• ABOUT THIS TASK
For each line below that holds the string "taken", add one to a tally; report that tally alone.
__________________________________________________
/-- Rule R123. The ALU raises UnsupportedALUOperation for every other operation, and no step of the machine records it. -/
def Obligations.UnsupportedOperationIsNeverRecorded : Prop :=
  (∀ (op : AluOp) (ra rb : Cell) (s : State), op ≠ .mul →
    aluApply op ra rb s = .error (.unsupportedALUOperation op)) ∧
  (∀ (s t : State) (op : AluOp), step s = .next t → t.rs = .errored →
    t.err ≠ some (.unsupportedALUOperation op))

/-- spec/43_alu_mul.md (the product's low 8 bits: the spec's decision D4): MUL of two registers that hold bytes completes;
both may be the same register. -/
def Obligations.MulCompletes : Prop :=
  ∀ (s : State) (a b x y : Byte) (ha : a.toNat < 8) (hb : b.toNat < 8), s.rs = .running →
    s.regs[a.toNat] = .byte x → s.regs[b.toNat] = .byte y →
    exec (.mul (.byte a) (.byte b)) s =
      .next { s with
        regs := s.regs.set a.toNat (.byte (BitVec.ofNat 8 (x.toNat * y.toNat))) ha, pc := s.pc + 3 }

/-- Rule R102, as one step. The product's low 8 bits are the spec's decision D4, the errors D6, D8 and D11. -/
def Obligations.MulStep : Prop :=
  ∀ s : State, s.rs = .running → s.pc ≤ 255 → memGet s.mem s.pc = .byte 0xA2#8 →
    step s =
      if 254 ≤ s.pc then .next { s with rs := .errored, err := some (.outOfBoundsAddress (.mem 256)) }
      else match memGet s.mem (s.pc + 1), memGet s.mem (s.pc + 2) with
        | .empty, _ => .next { s with rs := .errored, err := some (.outOfBoundsAddress (.reg .empty)) }
        | .byte a, rb =>
          if ha : a.toNat < 8 then
            match rb with
            | .empty => .next { s with rs := .errored, err := some (.outOfBoundsAddress (.reg .empty)) }
            | .byte b =>
              if hb : b.toNat < 8 then
                match s.regs[a.toNat], s.regs[b.toNat] with
                | .empty, _ =>
                  .next { s with rs := .errored, err := some (.uninitializedOperand ⟨a.toNat, ha⟩) }
                | .byte _, .empty =>
                  .next { s with rs := .errored, err := some (.uninitializedOperand ⟨b.toNat, hb⟩) }
                | .byte x, .byte y =>
                  .next { s with
                    regs := s.regs.set a.toNat (.byte (BitVec.ofNat 8 (x.toNat * y.toNat % 256))) ha,
                    pc := s.pc + 3 }
              else .next { s with rs := .errored, err := some (.outOfBoundsAddress (.reg (.byte b))) }
          else .next { s with rs := .errored, err := some (.outOfBoundsAddress (.reg (.byte a))) }

/-- spec/43_alu_mul.md and spec/95_test_vectors.md S2: MUL is commutative in its value, not in its destination. -/
def Obligations.MulCommutesInValue : Prop :=
  ∀ (s t u : State) (a b : Byte) (ha : a.toNat < 8) (hb : b.toNat < 8), a ≠ b →
    exec (.mul (.byte a) (.byte b)) s = .next t → exec (.mul (.byte b) (.byte a)) s = .next u →
    t.rs = .running →
    u.rs = .running ∧ t.regs[a.toNat] = u.regs[b.toNat] ∧
      t.regs[b.toNat] = s.regs[b.toNat] ∧ u.regs[a.toNat] = s.regs[a.toNat]

/-! ### HLT -/

/-- spec/44_hlt.md: HLT completes in every RUNNING state, at any `pc`. -/
def Obligations.HltCompletes : Prop :=
  ∀ s : State, s.rs = .running → exec .hlt s = .next { s with rs := .halted }

/-- Rule R110, as one step: at every address that exists, 255 included, RS alone changes; the only error possible is the
fetch at 256; the program that is a lone HLT halts at once. -/
def Obligations.HltStep : Prop :=
  (∀ s : State, s.rs = .running → s.pc ≤ 255 → memGet s.mem s.pc = .byte 0x01#8 →
    step s = .next { s with rs := .halted }) ∧
  (∀ s : State, s.rs = .running → s.pc = 256 →
    step s = .next { s with rs := .errored, err := some (.outOfBoundsAddress (.mem 256)) }) ∧
  (∃ s : State, load [0x01#8] = .ok s ∧ step s = .next { s with rs := .halted } ∧ s.pc = 0 ∧ s.out = [] ∧
    ∀ r : RegIndex, s.regs[r] = .empty)

/-! ### Frames -/

/-- What LDI and MUL leave unchanged whenever they answer a next state: every register but the one their first operand
names, every cell of memory, OUT; RS and ERR too unless an error is taken, and then every register and `pc`. -/
def Obligations.LdiMulFrame : Prop :=
  ∀ (s t : State) (ra c : Cell), (exec (.ldi ra c) s = .next t ∨ exec (.mul ra c) s = .next t) →
    (∀ r : RegIndex, ra ≠ .byte (BitVec.ofNat 8 r.val) → t.regs[r] = s.regs[r]) ∧
    (∀ a : Nat, memGet t.mem a = memGet s.mem a) ∧
    t.out = s.out ∧
    ((t.rs = s.rs ∧ t.err = s.err) ∨ (t.rs = .errored ∧ t.regs = s.regs ∧ t.pc = s.pc))

/-- What PRN leaves unchanged whenever it answers a next state: every register, every cell of memory, every value already
emitted; RS and ERR too unless an error is taken, and then OUT and `pc`. -/
def Obligations.PrnFrame : Prop :=
  ∀ (s t : State) (ra : Cell), exec (.prn ra) s = .next t →
    (∀ r : RegIndex, t.regs[r] = s.regs[r]) ∧
    (∀ a : Nat, memGet t.mem a = memGet s.mem a) ∧
    t.out.take s.out.length = s.out ∧
    ((t.rs = s.rs ∧ t.err = s.err) ∨ (t.rs = .errored ∧ t.out = s.out ∧ t.pc = s.pc))

/-- What HLT leaves unchanged whenever it answers a next state: everything but RS. -/
def Obligations.HltFrame : Prop :=
  ∀ s t : State, exec .hlt s = .next t →
    (∀ r : RegIndex, t.regs[r] = s.regs[r]) ∧
    (∀ a : Nat, memGet t.mem a = memGet s.mem a) ∧
    t.out = s.out ∧ t.err = s.err ∧ t.pc = s.pc

/-! ### Rules of the whole machine -/

/-- Rule R16. How every step moves `pc`: by 3, 3, 2, not at all for HLT, not at all for an error; nothing else. -/
def Obligations.PcAdvancesByTheLength : Prop :=
  ∀ s t : State, step s = .next t →
    (t.rs = .errored ∧ t.pc = s.pc) ∨
    (t.rs = .running ∧ memGet s.mem s.pc = .byte 0x82#8 ∧ t.pc = s.pc + 3) ∨
    (t.rs = .running ∧ memGet s.mem s.pc = .byte 0xA2#8 ∧ t.pc = s.pc + 3) ∨
    (t.rs = .running ∧ memGet s.mem s.pc = .byte 0x47#8 ∧ t.pc = s.pc + 2) ∨
    (t.rs = .halted ∧ memGet s.mem s.pc = .byte 0x01#8 ∧ t.pc = s.pc)

/-- Rule R18. RS is RUNNING at first, is written to HALTED only by HLT and to ERRORED only by an error, and never leaves
either. A step exists from RUNNING only, so RS has one value in every step and no instruction can read another. -/
def Obligations.RunStateTransitions : Prop :=
  State.reset.rs = .running ∧
  ∀ s t : State, step s = .next t → s.rs = .running ∧
    (t.rs = .running ∨
      (s.pc ≤ 255 ∧ memGet s.mem s.pc = .byte 0x01#8 ∧ t = { s with rs := .halted }) ∨
      ∃ e : Error, t = { s with rs := .errored, err := some e })

/-- spec/60_exceptions.md, error entry (the spec's decision D12): an errored step changes RS and ERR and nothing else. -/
def Obligations.ErroredStepChangesOnlyTheStatus : Prop :=
  ∀ s t : State, step s = .next t → t.rs = .errored →
    t.mem = s.mem ∧ t.regs = s.regs ∧ t.pc = s.pc ∧ t.out = s.out ∧ t.err.isSome = true

/-- Rule R129. ERRORED is terminal: no run of one step or more leads anywhere from it. No run clears ERR. When a run from
RUNNING without an error comes to hold one, that error is the first (ERR was none at every earlier state of the run) and the
only one (the machine is ERRORED and the run has no further state). -/
def Obligations.ErrorsAreFinal : Prop :=
  (∀ (s t : State) (k : Nat), s.rs = .errored → core.run (k + 1) s ≠ .next t) ∧
  (∀ (s t : State) (k : Nat), core.run k s = .next t → s.err.isSome = true → t.err.isSome = true) ∧
  (∀ (s t : State) (k : Nat), s.rs = .running → s.err = none → core.run k s = .next t → t.err.isSome = true →
    t.rs = .errored ∧
    (∀ (j : Nat) (u : State), j < k → core.run j s = .next u → u.err = none) ∧
    ∀ (n : Nat) (u : State), core.run (k + (n + 1)) s ≠ .next u)

/-- Rule R14. Writes: a register changes only in a completed LDI or MUL, and it is the one the first operand cell names.
Reads: LDI and HLT behave alike whatever the registers hold, PRN and MUL whatever the registers they do not name hold.
Load leaves the register file as it is at reset. -/
def Obligations.RegisterFileUse : Prop :=
  (∀ (s t : State) (r : RegIndex), step s = .next t → t.regs[r] ≠ s.regs[r] →
    memGet s.mem (s.pc + 1) = .byte (BitVec.ofNat 8 r.val) ∧
      (memGet s.mem s.pc = .byte 0x82#8 ∨ memGet s.mem s.pc = .byte 0xA2#8)) ∧
  (∀ (i : Instr) (s t : State) (other : Vector Cell 8),
    (∀ r : RegIndex,
      (i = .prn (.byte (BitVec.ofNat 8 r.val)) ∨
        ∃ c : Cell, i = .mul (.byte (BitVec.ofNat 8 r.val)) c ∨ i = .mul c (.byte (BitVec.ofNat 8 r.val))) →
      other[r] = s.regs[r]) →
    exec i s = .next t →
    ∃ u : State, exec i { s with regs := other } = .next u ∧
      u = { t with regs := u.regs } ∧
      ∀ r : RegIndex, u.regs[r] ≠ other[r] → u.regs[r] = t.regs[r]) ∧
  (∀ (image : List Byte) (s : State), load image = .ok s → s.regs = State.reset.regs)

/-- spec/10_state.md, output (the interface is the spec's decision D15): OUT grows only in a completed PRN, by the byte of
the register it names, and is never shortened. -/
def Obligations.OutputGrowsOnlyByPrn : Prop :=
  ∀ s t : State, step s = .next t →
    t.out = s.out ∨
    (memGet s.mem s.pc = .byte 0x47#8 ∧ t.rs = .running ∧ ∃ (r : RegIndex) (v : Byte),
      memGet s.mem (s.pc + 1) = .byte (BitVec.ofNat 8 r.val) ∧ s.regs[r] = .byte v ∧ t.out = s.out ++ [v])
__________________________________________________
• YOUR SOLUTION
2